The surging dollar and plunging euro are making problems for U.S. exporters and bargains for American tourists and shoppers. Some top economists say the currency mismatch could, eventually, help revive the sagging European economy.
The euro has fallen sharply, hitting its lowest level in 12 years compared to the dollar.
Carnegie Endowment international economist Uri Dadush said Europe’s faltering economy is hurting its currency.
“A big gap has opened between the performance of the U.S. economy in particular and the Europeans,” said Dadush.
European officials are working to revive economic growth by pushing down long-term interest rates through a complex program called “quantitative easing.”
Lower interest rates make it easier for businesses to borrow the money needed to buy new buildings and equipment to expand operations and hire more people.
Low interest rates also mean investors take their money elsewhere, however, in search of better returns. That reduces demand for euros and causes the value of the currency to fall.
By contrast, the United States cut interest rates some time ago, has resumed growing, and is getting ready to raise interest rates. That is attracting more investment, boosting demand for dollars, and raising the value of the greenback [the dollar].
PNC Bank economist Gus Faucher, speaking via Skype, said the expensive dollar is creating some “headwinds” and slowing down the U.S. economy.
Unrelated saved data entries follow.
-- ==== Sys2Proof/Machine/Acts.lean ====
section
/-! DEFINITION. What the machine does next (R156, R293, R442): one act of the agenda, or, when it is empty, one issue of the
warp at hand and one clock. -/

namespace Sys2Proof.Machine

abbrev Answer := Host.Outcome State Fault Refusal

/-- An answer's next state changed further. -/
def andThen (f : State → State) : Answer → Answer
  | .next s => .next (f s)
  | .fault e => .fault e
  | .refused e => .refused e

/-- A word that does not decode traps (R35); else the instruction that it and its literal are is executed. -/
def State.runDecoded (s : State) (x lit : Word) (f : State → Instr → Answer) : Answer :=
  let pc := s.w.pc
  match decodeWord s.env x lit with
  | .ok i => f s i
  | .illegal e => .next (s.trapNow { cls := clsIllegal, cause := e.code, addr := pc } pc)
  | .align e => .next (s.trapNow { cls := clsAlign, cause := e, addr := if e = 5 then pc else 0 } pc)
  | .short => .next s

/-- What is done with an instruction that has been fetched and decoded. -/
abbrev Issuer := State → Instr → Answer

/-- The word at the pc fetched and decoded, and the instruction handed on (R293, item 3 on). The traps that the first word of an L
form meets at decode come before its literal word is read (R11, R20); that word's own traps are taken at the instruction
(R439). -/
def State.runWord (s : State) (go : Issuer) : Answer :=
  let w := s.w
  match s.fetchWord w.ctx w.pc with
  | .wait s1 => .next s1
  | .trap t s1 => .next (s1.trapNow t w.pc)
  | .word x s1 =>
    s1.runDecoded x 0 fun s2 i =>
      if i.words = 2 then
        match s2.fetchWord w.ctx (w.pc + 8) with
        | .wait s3 => .next s3
        | .trap t s3 => .next (s3.trapNow (if t.cls = clsPoison then { t with addr := w.pc } else t) w.pc)
        | .word lit s3 => s3.runDecoded x lit go
      else go s2 i

/-- The warp at a boundary: a pending halt, a pending trap, a header to be read again or entered, or an instruction. A block that is
being saved issues none (R309). -/
def State.runHead (s : State) (go : Issuer) : Answer :=
  let w := s.w
  if w.ueHalt then .next ((s.setW { w with ueHalt := false }).takeTrap { cls := clsUncorr, cause := 2 } w.pc)
  else if !w.deferred.isEmpty then .next s.takeDeferred
  else if (s.block w.blk).pre = .save then .next s
  else if w.atEntry then .next s.enterFall
  else s.runWord go

/-- The warp at hand goes on, if nothing holds it; headers that it has to read again after a restore come first (R105). -/
def State.tryIssue (s : State) (go : Issuer) : Answer :=
  let w := s.w
  if w.status ≠ .run ∨ (s.core s.cid).dead then .next s
  else if w.reread then .next s.rereadHeaders
  else match w.wait with
    | .none => s.runHead go
    | .backoff u => if u ≤ s.clk then (s.freeWarp s.cur).runHead go else .next s
    | .yield y u => if s.yieldOver y u then (s.freeWarp s.cur).runHead go else .next s
    | .aborting code stop h => .next (if s.quiet s.cur then s.finishAbort code stop h else s)
    | .halta _ _ _ => .next s.endHalta
    | .dumpw _ _ _ _ => .next (s.runDumpw s.cur)
    | _ => .next s

/-! ## Which warp issues (R155, R156) -/

/-- How many instructions the device has issued (R327). -/
def State.issueCount (s : State) : Nat := look 0 s.smp.cnt 2

/-- Whether warp `k`, left alone, would issue an instruction in this clock, given a test of the pipe that it needs. -/
def State.couldIssue (s : State) (k : Nat) (pipe : Core → (sub clk op : Nat) → Bool) : Bool :=
  match ({ s with cur := k }).tryIssue fun t i =>
      if pipe (t.core (cidOf k)) (widOf k / 16) t.clk (Instr.op i) then exec i t else .next t with
  | .next t => decide (s.issueCount < t.issueCount)
  | _ => false

/-- Ready, R156: the instruction's own conditions hold, the warp is not held, and the pipe accepts an instruction. -/
def State.warpReady (s : State) (k : Nat) : Bool := s.couldIssue k Core.pipeAccepts

/-- The other running warps of a warp's sub-core that have not issued in this clock. -/
def State.rivals (s : State) (k : Nat) : List (Nat × Warp) :=
  s.warps.filter fun e => decide (e.1 < 2 ^ 20) && decide (e.1 / 16 = k / 16) && decide (e.1 ≠ k) && decide (e.2.status = .run) &&
    decide (e.2.lastIssue ≠ s.clk)

/-- The order in which the slots of a clock are filled: urgent warps, then by priority, then the one that issued least recently, then
the lower WID. -/
def Warp.before (k : Nat) (w : Warp) (j : Nat) (v : Warp) : Bool :=
  if w.urgent ≠ v.urgent then w.urgent
  else if w.prio ≠ v.prio then decide (v.prio < w.prio)
  else if w.lastIssue ≠ v.lastIssue then decide (w.lastIssue < v.lastIssue)
  else decide (k < j)

/-- Whether a slot and pipe of this clock are for an instruction of warp `k`: it has issued none in this clock, one is free, and no
ready warp that could take one comes first. -/
def State.hasTurn (s : State) (k op : Nat) : Bool :=
  decide ((s.warp k).lastIssue ≠ s.clk) && ((s.core (cidOf k)).pipeFree (widOf k / 16) s.clk op).isSome &&
    !((s.rivals k).any fun e => Warp.before e.1 e.2 k (s.warp k) && s.couldIssue e.1 fun c sub clk o => (c.pipeFree sub clk o).isSome)

/-- What YIELD finds of the other warps of its sub-core: those that are ready in this clock and have not issued (R175). -/
def State.noteReady (s : State) (i : Instr) : State :=
  match i with
  | .yield _ => { s with readyNow := ((s.rivals s.cur).map (·.1)).filter s.warpReady }
  | _ => s

/-- The instruction of the warp at hand is executed, if it is its turn. -/
def issueNow : Issuer := fun s i => if s.hasTurn s.cur (Instr.op i) then exec i (s.noteReady i) else .next s

/-- The end of some clocks, of which all but the first pass without an issue: the barriers' part (R173), and the warps that were not
ready, from whose readiness on a wait of 32 clocks is counted (R156). -/
def State.clockEnd (s : State) (n : Nat) : State :=
  let idle := (s.warps.filter fun e => decide (e.1 < 2 ^ 20) && decide (e.2.status = .run) && decide (e.2.lastIssue ≠ s.clk) &&
    !s.warpReady e.1).map (·.1)
  let s1 := { s.clockBars with clk := s.clk + n }
  let s2 := idle.foldl (fun (t : State) k => t.putWarp k { t.warp k with ready0 := t.clk }) s1
  s2.warps.foldl (fun (t : State) e => if e.1 < 2 ^ 20 then t.makeUrgent e.1 else t) s2

/-! ## Acts of the surroundings -/

/-- A DDR sector whose bits can no longer be corrected: it reads as poison, and its link logs it (R189). -/
def State.decay (s : State) (key : Nat) : State :=
  let a := 16 * key
  if Config.links ≤ a / 2 ^ 56 then s
  else ((s.putDdrSector anyKey key (zeroSector .uncorrectable)).count 0x13).logScrub (a / 2 ^ 56) 3 (key % 8) (a % 2 ^ 56 / 128)

/-- A line that its home slice writes back and drops. A line locked by a pin and one that a command owns stay (R188, R250). -/
def State.evictL2 (s : State) (line : Nat) : State :=
  if (s.l2Line line).lock || s.cmdOwns line then s else s.dropL2 line

/-- A link's TLB takes the entry of a page as its table holds it now, if it has room, or drops it (R196). -/
def State.tlbFill (s : State) (t page : Nat) : State :=
  if linkOf page = t ∧ s.linkReady t ∧ (s.link t).tlb.length < Config.tlbEntries then
    { s with links := put {} s.links t { s.link t with tlb := put none (s.link t).tlb page (some (s.pteTable page)) } }
  else s
def State.tlbDrop (s : State) (t page : Nat) : State :=
  { s with links := put {} s.links t { s.link t with tlb := put none (s.link t).tlb page none } }

/-- Whether a line of a core of a link's own die is idle: a scratchpad line in no region and no pin, or an instruction-cache line,
for which the numbers from 32,768 on stand (R188, R196). -/
def State.idleLine (s : State) (t place : Nat) : Bool :=
  let cid := place / 2 ^ 20
  let line := place % 2 ^ 20
  decide (cid / Config.coresPerDie = t / (Config.links / (Config.cores / Config.coresPerDie))) && decide (cid < Config.cores) &&
    (decide (Config.spadLines ≤ line) ||
      (!((s.core cid).regions.any fun r => decide (r.base ≤ line) && decide (line < r.base + r.lines)) &&
        !(decide (16384 ≤ line) && s.pins.any fun e => e.2.v && !e.2.kind && decide (e.2.tgt = cid))))

/-- A TLB entry moves to a borrowed line of a core of the link's own die, which holds 16 (R196). -/
def State.tlbVictim (s : State) (t page place : Nat) : State :=
  let l := s.link t
  let held := look [] l.victims place
  match look none l.tlb page with
  | none => s
  | some w =>
    if s.idleLine t place ∧ held.length < Config.victimPtes then
      { s with links := put {} s.links t { l with tlb := put none l.tlb page none, victims := put [] l.victims place (held ++ [(page, w)]) } }
    else s

/-- A host's write packet, performed at the home slice of its line; one that cannot be performed yet changes nothing of the
line and comes again (R393), and one that fails is logged, with VA 0, since the packet holds an IA (R198; log 92). -/
def State.hostWrite (s : State) (ia : Nat) (data : List Byte) : State :=
  match (s.recallL1s (ia / 128)).prepare .store ia with
  | (s1, .wait) => s1
  | (s1, .fail c) => s1.logFault ia 0 0 c
  | (s1, r) => s1.writeReady r ia noWarp ((data.take (128 - ia % 128)).zipIdx.map fun e => (ia % 128 + e.2, e.1))

/-- A datapath mismatch in a command: in the coming step of a matrix command, or in an element that it moves (R304). -/
def State.engineUpset (s : State) (id elem : Nat) (step : Bool) : State :=
  { s with cmds := s.cmds.map fun c => if c.id ≠ id then c
                                        else if step then { c with rerun := c.rerun + 1 }
                                        else { c with bad := elem :: c.bad } }

/-- What every act ends with: halts that follow from it, dumps and retirements (R172, R302, R346), launches that end (R148),
functions switched off (R434), prefetches on their way (R126), and what the home slices, the lease engine, the Lyre and the fabric
have to do at once. -/
def State.settled (s : State) : State :=
  let s1 := State.settle 256 (State.settle 256 s).haltDumps
  s1.endLaunches.closeDown.serveHome.servePrefs.leaseTodos.lyreTodos.sendPackets

/-- A constructor that stands for a step of the device and has no words. -/
def isEvent (e : Instr) : Bool := (encode e).isEmpty

/-- An event executed; an instruction word in its place does nothing. -/
def State.happens (s : State) (e : Instr) : Answer := if isEvent e then exec e s else .next s

/-- One act. -/
def State.act (s : State) : Act → Answer
  | .issue k => ({ s with cur := k }).tryIssue issueNow
  | .event e => s.happens e
  | .packet flow seq e => if (s.flow flow).holds seq then .next (s.receive flow seq) else (s.receive flow seq).happens e
  | .perform id lanes => .next (s.performOp id lanes)
  | .tick clocks ns => .next (if clocks = 0 then { s with atime := s.atime + ns } else { s.clockEnd clocks with atime := s.atime + ns })
  | .upset cause => .next (if 1 ≤ cause.toNat ∧ cause.toNat ≤ 3 then { s with upset := cause } else s)
  | .engineUpset id elem step => .next (s.engineUpset id elem step)
  | .decay key => .next (s.decay key)
  | .stateError k => .next (if (s.warp k).status = .run then s.putWarp k { s.warp k with ueHalt := true } else s)
  | .l2Evict line => .next (s.evictL2 line)
  | .tlbFill t page => .next (s.tlbFill t page)
  | .tlbDrop t page => .next (s.tlbDrop t page)
  | .tlbVictim t page place => .next (s.tlbVictim t page place)
  | .hostWrite ia data => .next (s.hostWrite ia data)

/-- The next step: the first act of the agenda; with none left, one issue and one clock. -/
def State.nextStep (s : State) : Answer :=
  match s.agenda with
  | a :: rest => andThen State.settled (State.act { s with agenda := rest } a)
  | [] => andThen (fun t => t.settled.clockEnd 1) (s.tryIssue issueNow)

/-! ## One word as the first instruction -/

/-- A header of `n` words that ends no path and clears nothing (R10). -/
def plainHeader (n : Nat) : Word := BitVec.ofNat 64 (0xF * 2 ^ 60 + n * 2 ^ 48 + 255 * 2 ^ 40)

/-- The context, the range, the link, the launch and the warp under which a word at VA 0x1008 is the next instruction: what
a launch of one warp leaves (R134, R190, R193, R195), in the clock after its placement, the first in which the warp can issue. -/
def State.firstWarp (s : State) : State :=
  let ctl : Word := 0xF0
  let pte : Word := BitVec.ofNat 64 (2 ^ 63 + 0xF * 2 ^ 37)
  let c : Ctx := { v := true, priv := true, rbase := [], rlim := [(0, 0x200000)], roff := [], rctl := [(0, ctl)] }
  let l : Link := { s.link 0 with table := BitVec.ofNat 64 (2 ^ 40 + 1) }
  let lv : Level := { ext := 1, dom := 0, scope := 1, prio := 0, spad := 0 }
  let la : Launch := { ctx := 1, entry := 0x1000, lanes := 32, bnd := 256, rows := 8192, levels := List.replicate 8 lv }
  let w : Warp := { status := .run, ctx := 1, launch := 1, blk := 1, exist := 0xFFFFFFFF, alive := 0xFFFFFFFF, rows := 8192
                    bnd := 256, exm := 0xFFFFFFFF, pc := 0x1008, hdr := 0x1000, hw := plainHeader 3
                    lastIssue := s.clk, ready0 := s.clk }
  ({ s with cur := 0, agenda := [], clk := s.clk + 1
            mgmt := { s.mgmt with ready := .link 0 :: s.mgmt.ready }
            links := put {} s.links 0 l, ctxs := put {} s.ctxs 1 c, launches := put {} s.launches 1 la
            blocks := put {} s.blocks 1 { launch := 1, live := true }
            warps := put {} s.warps 0 w }).putLinkWord (ddrKey 0 1 0) pte

/-- A word and the word after it placed at VA 0x1008 of a block that ends after them, or after the first where that must be
the last of its block; a header follows. -/
def State.placeWord (s : State) (w0 w1 : Word) : State :=
  let op := w0.toNat / 2 ^ 56
  let one := decide (op = 0x62) || decide (op = 0x63) || decide (op = 0x98)
  let h := plainHeader (if one then 2 else 3)
  let s1 := (((s.putLinkWord (ddrKey 0 0 0x1000) h).putLinkWord (ddrKey 0 0 0x1008) w0).putLinkWord (ddrKey 0 0 0x1010)
    (if one then plainHeader 2 else w1)).putLinkWord (ddrKey 0 0 0x1018) (plainHeader 2)
  s1.setW { s1.w with hw := h }

end Sys2Proof.Machine
end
“The stronger dollar against the euro that makes imports to the United States less expensive, makes exports from the U.S. abroad, to Europe and other places, more expensive, so that’s a drag on growth,” said Faucher.
Faucher says the strengthening U.S. economy will overcome these headwinds and continue growing, cutting unemployment and boosting wages this year.
In the meantime, the weak euro is making European exports a relative bargain on world markets, boosting demand for them and helping the companies and countries that export products.
“It is definitely going to help, the Europeans in particular,” said economist Dadush.
The current sharp differences between the U.S. dollar and the euro may ease over time. When Americans buy a lot of foreign goods, but sell fewer exports, the resulting trade deficit subtracts from economic growth and will tend to reduce the value of the dollar. The cheap euro will boost European exports, and tend to increase economic growth, and strengthen that currency.